I am 23 weeks and five days away from meeting my next baby, but unlike my first pregnancy, the fears of labor and delivery, breastfeeding and picking the perfect baby name are no longer at the top of my “worry list.” Instead my anxiety is focused on how I could possibly love this child as much as I love my first — my dear, sixteen month-old, Penelope.
I felt connected to Penelope the day I saw the word “yes” flash across the digital pee test, and over the next nine months my relationship with my unborn child grew as I wrote to her in my journal and talked to her aloud during my long drives to and from work. I never questioned my ability to love her, since I was already in love with her months before we met.
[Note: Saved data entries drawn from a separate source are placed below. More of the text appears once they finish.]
/-! #### Firmware, debug, the dictionary, the host -/

theorem witness_UpdatesRun :
    let s := fun k => (up.onTrust fun t => { t with updStatus := k, goAhead := true }).onFab fun f => { f with beat := { resetBeat with gen := true } }
    ∀ k ∈ [1, 2, 3, 4, 5], (s k).trust.updStatus = k ∧ (s k).trust.boot = 3 ∧ (s k).trust.goAhead = true ∧ (s k).rel.running = none
      ∧ (s k).rel.follows = [] ∧ (s k).fab.beat.gen = true ∧ (s k).fab.beat.waiting = false
      ∧ (s k).fab.beat.boundary = (s k).cnt.clk + (s k).cnt.withheld ∧ domOn (s k) 1 = true ∧ (s k).trust.restarting = false
      ∧ (s k).rel.waiting = [] ∧ (s k).rel.peals = [] := by decide +kernel
theorem witness_RestartCommits :
    let s := up.onTrust fun t => { t with updStatus := 4, restarting := true }
    s.trust.boot = 3 ∧ s.trust.restarting = true ∧ s.trust.since = s.cnt.clk + s.cnt.withheld ∧ s.trust.updStatus = 4
      ∧ s.rel.ring.length + s.rel.waiting.length ≤ 4096 ∧ s.rel.waiting.length ≤ 60 := by decide
theorem witness_TokensTaken : up.trust.boot = 3 ∧ up.trust.restarting = false ∧ (List.replicate tokenSize (0 : Byte)).length = tokenSize
    ∧ ([] : List Byte).length ≠ tokenSize ∧ ¬(1 ≤ numAt (List.replicate 64 (0 : Byte)) 4 1) := by decide +kernel
theorem witness_DebugAccess :
    let inv := up.onTrust fun t => { t with level := 2, halted := true }
    let fab := up.onTrust fun t => { t with security := 0 }
    up.trust.boot = 3 ∧ up.trust.restarting = false ∧ up.trust.security ≠ 0 ∧ fab.trust.security = 0 ∧ inv.trust.level = 2
      ∧ ¬up.trust.level = 2 ∧ domOn inv 6 = true ∧ inv.trust.halted = true ∧ inv.fab.scanned ≤ inv.cnt.clk := by decide
theorem witness_DebugStep : (up.onTrust fun t => { t with level := 2, halted := true }).Idle :=
  ⟨⟨rfl, rfl, rfl, rfl, rfl, rfl, rfl, rfl, rfl, rfl, rfl, rfl, rfl⟩, rfl⟩
theorem witness_JtagInstructions :
    let fab := up.onTrust fun t => { t with security := 0 }
    ((fab.trust.security = 0 ∧ fab.trust.boot ≠ 4) ∨ fab.trust.security = 4)
      ∧ ¬((up.trust.security = 0 ∧ up.trust.boot ≠ 4) ∨ up.trust.security = 4) := by decide
theorem witness_AttestationAnswers :
    let s := fun k => up.onTrust fun t => { t with security := k }
    ∀ k ∈ [0, 1, 2, 4], (s k).trust.security = k ∧ (s k).trust.boot = 3 ∧ (s k).trust.restarting = false ∧ (s k).trust.slot0Set = true
      ∧ (s k).trust.aliasOk = true ∧ (aliasNow (s k)).left ≠ 0 := by decide
theorem witness_DiscoveryAnswers : 1 ≤ up.trust.boot ∧ up.trust.restarting = false ∧ (1 : BitVec 8) ≠ 0 ∧ domOn up 29 = true
    ∧ up.host.link = true ∧ 2 ≤ (2 : BitVec 8).toNat := by decide
theorem witness_ReadsAnswered :
    State.reset.trust.boot ≠ 3 ∧ State.reset.trust.boot ≠ 4 ∧ up.trust.boot = 3 ∧ up.trust.restarting = false
      ∧ stewardBusy (up.onTrust fun t => { t with restarting := true, since := 1 }) = true ∧ objRow 0xFFFF 0 = none
      ∧ (match objRow 0x2300 1 with
        | some r => mayRead (rightNow up r .bmc) && isScalar r.ty && !(readsFree 0x2300 1)
        | none => false) = true := by decide +kernel
theorem witness_WritesAnswered : up.trust.boot = 3 ∧ up.trust.restarting = false ∧ up.seq.running = false ∧ upGoing.seq.running = true
    ∧ 1 ≤ (128 : BitVec 8).toNat ∧ (128 : BitVec 8).toNat ≤ 128 ∧ 128 < (129 : BitVec 8).toNat := by decide
theorem witness_SessionsRun :
    let x : Session := ⟨7, 0x2309, 0, true, 0, []⟩
    let s := fun w => up.onDict fun d => { d with sessions := [(1, { x with write := w })] }
    up.dict.sessions = [] ∧ (s true).dict.sessions = [(1, x)] ∧ (s false).dict.sessions = [(1, { x with write := false })]
      ∧ (match objRow 0x4010 0 with
        | some r => isDomain r.ty && mayRead (rightNow up r .bmc)
        | none => false) = true
      ∧ (objRow 0x2309 0).isSome = true ∧ x.offset % 16 = 0 ∧ x.tag = 7 ∧ x.idx ≠ 0x1F50 ∧ up.seq.running = false ∧ x.bytes.length ≤ 2048 := by
  decide +kernel
theorem witness_EnableWrites :
    let d : Drain := ⟨3, 0, 4, 9, [], 5⟩
    let s := up.onCkpt fun c => { c with drain := some d }
    let b := up.onFab fun f => { f with beat := { resetBeat with gen := true, st := 1 } }
    up.trust.boot = 3 ∧ up.trust.restarting = false ∧ up.seq.running = false ∧ up.dict.mismatch = [] ∧ (3 : BitVec 8).toNat ≤ 3
      ∧ (15 : BitVec 8).toNat ≤ 15 ∧ (1 : BitVec 8).toNat ≤ 1 ∧ 250 ≤ (250 : BitVec 16).toNat ∧ (16000 : BitVec 16).toNat ≤ 16000
      ∧ b.fab.beat.gen = true ∧ b.fab.beat.st = 1 ∧ s.ckpt.drain = some d ∧ d.stratum = 3 ∧ d.seq = 4 ∧ s.marks = [] := by decide
theorem witness_PackagesInstalled : up.trust.boot = 3 ∧ up.trust.restarting = false ∧ (List.replicate 96 (7 : Byte)).length = 96
    ∧ storeGet [] up.trust.ownerKeys 4 = [] ∧ pealFormOk [] = false
    ∧ storeGet [] (up.onTrust fun t => { t with ownerKeys := [(4, [7])] }).trust.ownerKeys 4 ≠ [] := by decide +kernel

/-- The host owns queue 3 and may write cues. -/
def cueing : State := objSet (objSet up 0x2100 7 8) 0x2100 6 1
def startWord : W64 := BitVec.ofNat 64 (2 ^ 63 + 3 * 2 ^ 56 + 1 * 2 ^ 52)
theorem witness_HostCues :
    let s := cueing.onFab fun f => { f with hostStage := some (5, []) }
    let old := cueGet s 5
    let new : Cue := ⟨startWord, old.w1, old.w2, old.w3, false, true, []⟩
    domOn s 29 = true ∧ s.host.link = true ∧ s.host.pmcsr = 0 ∧ hostCuesOn up = false ∧ hostCuesOn cueing = true
      ∧ cueing.fab.hostStage = none ∧ (objGet s 0x2100 7).testBit (field startWord 59 56) = true ∧ cueV new = true ∧ cueBad new = false
      ∧ s.fab.hostStage = some (5, []) ∧ 960 ≤ (960 : BitVec 10).toNat ∧ (959 : BitVec 10).toNat < 960 := by decide +kernel
/-- BAR4 of 1 GiB over clay. -/
def overClay (s : State) : State := (objSet (objSet s 0x2200 1 1) 0x2201 1 0x10000).onHost fun h => { h with bar4k := 30, hwofs := 0 }
theorem witness_HostMemory :
    Spec.HostReaches up 2 0x40000008 (scratchBase + 8) ∧ Spec.HostReaches (overClay up) 4 8 8
      ∧ (∀ w ∈ wordsOf 8 24, hasTarget (overClay up) (16 * w) = true ∧ memoryOn (overClay up) (16 * w) = true ∧ inReserved (16 * w) = false) ∧ (overClay up).marks = []
      ∧ up.cnt.writes = [] ∧ domOn up 29 = true ∧ up.host.link = true ∧ up.host.pmcsr = 0 ∧ up.marks = [] ∧ 2 ≤ objGet (objSet up 0x2100 4 2) 0x2100 4
      ∧ objGet (objSet up 0x2100 4 0) 0x2100 4 = 0
      ∧ (∀ w ∈ wordsOf (scratchBase + 8) 24, hasTarget up (16 * w) = true ∧ memoryOn up (16 * w) = true ∧ inReserved (16 * w) = false) := by
  unfold Spec.HostReaches; decide +kernel
theorem witness_PoisonedHostRead :
    (∀ m ∈ [Mark.poison, .uncorrectable 5],
      let s := objSet (marked m) 0x2100 4 1
      domOn s 29 = true ∧ s.host.link = true ∧ s.host.pmcsr = 0 ∧ 1 ≤ objGet s 0x2100 4
        ∧ (∀ w ∈ wordsOf (scratchBase + 8) 24, hasTarget s (16 * w) = true ∧ memoryOn s (16 * w) = true ∧ inReserved (16 * w) = false)
        ∧ (∃ w ∈ wordsOf (scratchBase + 8) 24, badMark (markGet s w) = true) ∧ objGet s 0x4000 1 = 0)
      ∧ Spec.HostReaches (objSet (marked .poison) 0x2100 4 1) 2 0x40000008 (scratchBase + 8)
      ∧ (∀ w ∈ wordsOf (scratchBase + 8) 24, markGet (marked .poison) w = .good ∨ markGet (marked .poison) w = .poison) := by
  unfold Spec.HostReaches; decide +kernel
theorem witness_HostLink :
    let dark := up.onHost fun h => { h with link := false }
    let msg : List Byte := [1, 1, 0, 0, 0, 0x10, 0, 0, 0, 0, 0, 0, 0, 0, 0, 0]
    let posted := up.onHost fun h => { h with reqBuf := [(0, 1), (1, 1), (5, 0x10)] }
    domOn up 29 = true ∧ dark.host.perstHigh = true ∧ dark.host.link = false ∧ 1 ≤ objGet dark 0x2100 2 ∧ 1 ≤ objGet dark 0x2100 3
      ∧ up.host.link = true ∧ objGet (objSet up 0x3000 2 0) 0x3000 2 = 0 ∧ up.dict.sessions = [] ∧ 30 ≤ (30 : W32).toNat ∧ (42 : W32).toNat ≤ 42
      ∧ posted.host.pmcsr = 0 ∧ posted.trust.boot = 3 ∧ (∀ i < 16, storeGet 0 posted.host.reqBuf i = msg.getD i 0) := by decide +kernel
theorem witness_ModulesComeAndGo :
    let s := objSet up 0x2100 8 1
    let has := fun c => up.onDict fun d => { d with modules := [(c, someModule, 0)] }
    objGet s 0x2100 8 = 1 ∧ domOn s 29 = true ∧ moduleOf s 0x20 = none ∧ ¬(objGet up 0x2100 8 = 1 ∧ domOn up 29 = true ∧ moduleOf up 0x20 = none)
      ∧ nvmeReason noIdentity ≠ 0 ∧ moduleOf up 3 = none ∧ moduleOf (has 0x20) 0x20 ≠ none ∧ moduleOf (has 3) 3 ≠ none ∧ domOn (has 3) 24 = true := by
  decide +kernel

end Sys2Proof.Tests
end

section
/-! The step begun by MARK (01 R20, 11 R305, R311) and the start of a stream (11 R311, 15 R396). -/

namespace Sys2Proof.Machine

/-! ### Messages and the stop of the stream -/

/-- An event of an MSI-X vector reaches the host port and the outputs alone (17 R442). -/
theorem signal_frame (s : State) (v : Nat) : ∃ h o, signal s v = { s with host := h, out := o } := by
  unfold signal
  split
  · exact ⟨_, _, rfl⟩
  split
  · exact ⟨_, _, rfl⟩
  dsimp only
  split <;> exact ⟨_, _, rfl⟩

/-- The stop of a running stream, but for what its signal writes (03 R91). -/
theorem stopStream_frame (s : State) (hr : s.seq.running = true) : ∃ h o, stopStream s = { s with
    seq := { s.seq with running := false, wait := [], waitBeats := 0 }
    trust := { s.trust with halted := false }, host := h, out := o } := by
  obtain ⟨h, o, hs⟩ := signal_frame (((s.onSeq fun q => { q with running := false, wait := [], waitBeats := 0 }).onTrust
    fun t => { t with halted := false }).emit (.stream false 0)) 3
  exact ⟨h, o, by simp only [stopStream, hr, Bool.not_true, Bool.false_eq_true, if_false, hs]; rfl⟩

/-! ### The step that a MARK to angle 0 begins -/

/-- Operations that write the work in flight alone do so one after another. -/
theorem foldl_work {β : Type} {f : State → β → State} (h : ∀ t x, ∃ w, f t x = { t with work := w }) (l : List β) (s : State) :
    ∃ w, l.foldl f s = { s with work := w } := by
  induction l generalizing s with
  | nil => exact ⟨s.work, rfl⟩
  | cons x r ih =>
    obtain ⟨w, hw⟩ := h s x
    rw [List.foldl_cons, hw]
    exact ih _

/-- The advance of the scale slots is work for the clks that follow (07 R174). -/
theorem startAdvance_frame (s : State) (spr : BitVec 2) : ∃ w, startAdvance s spr = { s with work := w } := by
  refine foldl_work (fun t e => ?_) s.slots s
  split <;> exact ⟨_, rfl⟩

/-- A new step: its counts, and what the exchange, DCHK and the slots' advance write. -/
theorem newStep_frame (s : State) : ∃ w e k, newStep s = { s with
    work := w, coll := e, ctl := k
    cnt := { s.cnt with
      step := s.cnt.step + 1, restarts := 0, stepsRun := s.cnt.stepsRun + 1, firstStep := false, recoveryArm := false } } := by
  obtain ⟨w, hw⟩ := startAdvance_frame
    (s.onCnt fun c => { c with step := c.step + 1, restarts := 0, stepsRun := c.stepsRun + 1 }) s.seq.spr
  simp only [newStep, State.onCnt_seq, hw]
  exact ⟨w, _, _, rfl⟩

/-- The loss bound's check writes an interrupt latch and a counter alone (14 R382). -/
theorem lossCheck_frame (s : State) : ∃ i d, lossCheck s = { s with cnt := { s.cnt with ipend := i }, dict := d } := by
  unfold lossCheck
  split <;> exact ⟨_, _, rfl⟩

/-- What the sequencer's counts, the program's data and the angle scans are once a step has begun, or is repeated (01 R20). -/
structure StepBegun (s t : State) : Prop where
  step : t.cnt.step = if s.cnt.repeatPending then s.cnt.step else s.cnt.step + 1
  noRepeat : t.cnt.repeatPending = false
  angle : t.cnt.angle = s.cnt.angle
  watchdog : t.cnt.watchdog = s.cnt.watchdog
  clk : t.cnt.clk = s.cnt.clk
  scans : t.fab.angleScans = s.fab.angleScans
  seq : t.seq = s.seq
  power : t.power = s.power
  data : s.SameData t

/-- The angle scan that follows a begun step starts in the next clk, behind the scans that stood before. -/
theorem StepBegun.scanFollows {s t : State} (h : StepBegun s t) :
    t.fab.angleScans ++ [(t.cnt.clk + 1, 0, 0)] = s.fab.angleScans ++ [(s.cnt.clk + 1, 0, 0)] := by rw [h.scans, h.clk]

/-- What follows the count of the step, at a MARK to angle 0, changes none of this: the angle entries' flags, the phases and the loss
bound's check. -/
theorem StepBegun.close {s t : State} (h : StepBegun s t) (f : Fabric → Fabric) (hf : (f t.fab).angleScans = t.fab.angleScans) :
    StepBegun s (lossCheck (closePhases (t.onFab f))) := by
  obtain ⟨i, d, hl⟩ := lossCheck_frame (closePhases (t.onFab f))
  rw [hl]
  exact ⟨h.step, h.noRepeat, h.angle, h.watchdog, h.clk, hf.trans h.scans, h.seq, h.power, h.data⟩

theorem markZero_begins (s : State) : StepBegun s (markZero s) := by
  unfold markZero
  refine StepBegun.close ?_ _ rfl
  split
  next hr => exact ⟨(if_pos hr).symm, rfl, rfl, rfl, rfl, rfl, rfl, rfl, (onCnt_quiet s _).2⟩
  next hr =>
    obtain ⟨w, e, k, hn⟩ := newStep_frame s
    rw [hn]
    exact ⟨(if_neg hr).symm, Bool.eq_false_iff.mpr hr, rfl, rfl, rfl, rfl, rfl, rfl, rfl, rfl, rfl, rfl, rfl, rfl, rfl⟩

/-! ### MARK -/

/-- No condition stops MARK at issue: in a clk that is given it runs and takes an issue number (15 R400). -/
theorem exec_mark (s : State) (imm : BitVec 28) (hw : withheld s = false) (hd : (doMark imm s).power = s.power) :
    exec (.mark imm) s = .next (nextOp (doMark imm s)) := by
  have hrun : (plain 7 (doMark imm)).run (pealViolated s ((plain 7 (doMark imm)).reach s)) = doMark imm s := by simp [plain]
  have hissue := issueOne_runs (plain 7 (doMark imm)) s hw rfl rfl (by rw [hrun]; exact congrArg Power.domains hd)
  rw [hrun] at hissue
  exact congrArg Host.Outcome.next hissue

/-- MARK moves the angle, unless it is to angle 0 and a stop is pending. -/
theorem doMark_moves (s : State) (imm : BitVec 28) (h : imm.setWidth 16 = (0 : BitVec 16) → s.cnt.stopAtMark = false) :
    doMark imm s = markTo s (imm.setWidth 16) := by
  refine if_neg fun ⟨hz, hstop⟩ => ?_
  rw [h hz] at hstop
  exact Bool.false_ne_true hstop

/-- A MARK to angle 0 with a stop pending stops the stream instead. -/
theorem doMark_stops (s : State) (imm : BitVec 28) (hz : imm.setWidth 16 = (0 : BitVec 16)) (h : s.cnt.stopAtMark = true) :
    doMark imm s = stopStream s := if_pos ⟨hz, h⟩

/-- A MARK to another angle begins no step. -/
theorem markTo_nonzero (s : State) (a : BitVec 16) (h : a ≠ 0) : markTo s a = { s with
    cnt := { s.cnt with watchdog := 0, angle := a }
    fab := { s.fab with angleScans := s.fab.angleScans ++ [(s.cnt.clk + 1, 0, a.toNat)] } } := by
  simp only [markTo, h, if_false]
  rfl

/-- A MARK to angle 0 begins a step and then its angle scan. -/
theorem markTo_zero (s : State) : markTo s 0 =
    let t := markZero (s.onCnt fun c => { c with watchdog := 0, angle := 0 })
    t.onFab fun f => { f with angleScans := f.angleScans ++ [(t.cnt.clk + 1, 0, 0)] } := rfl

/-- Settles O34: MARK issues, and is a move, a begun step or a stop. -/
theorem markMovesTheAngle : Obligations.MarkMovesTheAngle := by
  intro s imm hw
  refine ⟨fun hz => ?_, fun hz hgo => ?_, fun hz hstop hr => ?_⟩
  · have hmark := doMark_moves s imm fun h => absurd h hz
    rw [markTo_nonzero s _ hz] at hmark
    rw [exec_mark s imm hw (by rw [hmark]), hmark]
    rfl
  · have hmark := doMark_moves s imm fun _ => hgo
    rw [hz, markTo_zero] at hmark
    have hb := markZero_begins (s.onCnt fun c => { c with watchdog := 0, angle := 0 })
    refine ⟨_, exec_mark s imm hw (by rw [hmark]; exact hb.power), ?_⟩
    rw [hmark]
    exact ⟨hb.angle, hb.watchdog, hb.noRepeat, hb.step, hb.scanFollows, hb.seq, hb.data⟩
  · have hmark := doMark_stops s imm hz hstop
    obtain ⟨h, o, hs⟩ := stopStream_frame s hr
    refine ⟨_, exec_mark s imm hw (by rw [hmark, hs]), ?_⟩
    rw [hmark, hs]
    exact ⟨rfl, rfl, rfl, rfl, rfl, rfl, rfl, rfl, rfl, rfl⟩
Once Penelope was born, my world was shaken and shifted in a direction I never expected. My priorities, desires and dreams now all center around my daughter and her happiness. I’ve become lost in her blue-eyed love spell and am finally able to truly grasp the concept of unconditional love and sacrifice.
My current pregnancy, on the other had, hasn’t been a connected love-fest of diary entries and soft sung lullabies. It’s been filled with exhaustion, nausea and complex thoughts that routinely make me doubt my ability to equally love and mother two children simultaneously.
Although embarrassed and a bit ashamed, I hesitantly asked my friend Jessica, a recent mom to two kids under two years old, if she carried the same fear during her second pregnancy. “Of course,” she responded! “What you are feeling is normal. All you know is your love for Penelope, who you think is perfect." She continued, “How could you think any other baby would be better, even your own?” Jessica went on to tell me that I will probably carry my doubt throughout my pregnancy. She said, "But once that new baby is in your arms, you’ll feel instant relief and fall in love all over again.” Jessica went on to remind me of one of the main reasons I want to expand our family, saying, “And just wait for your children to connect, watch and respond to one another — that is a whole new love you will all get to experience.”
I hung up the phone and took a deep breath. I no longer felt alone and I no longer felt like a bad mother for having those thoughts. Instead I realized my fear of not being able to love my second child like my first was due to my deep desire to give another what I had already given one.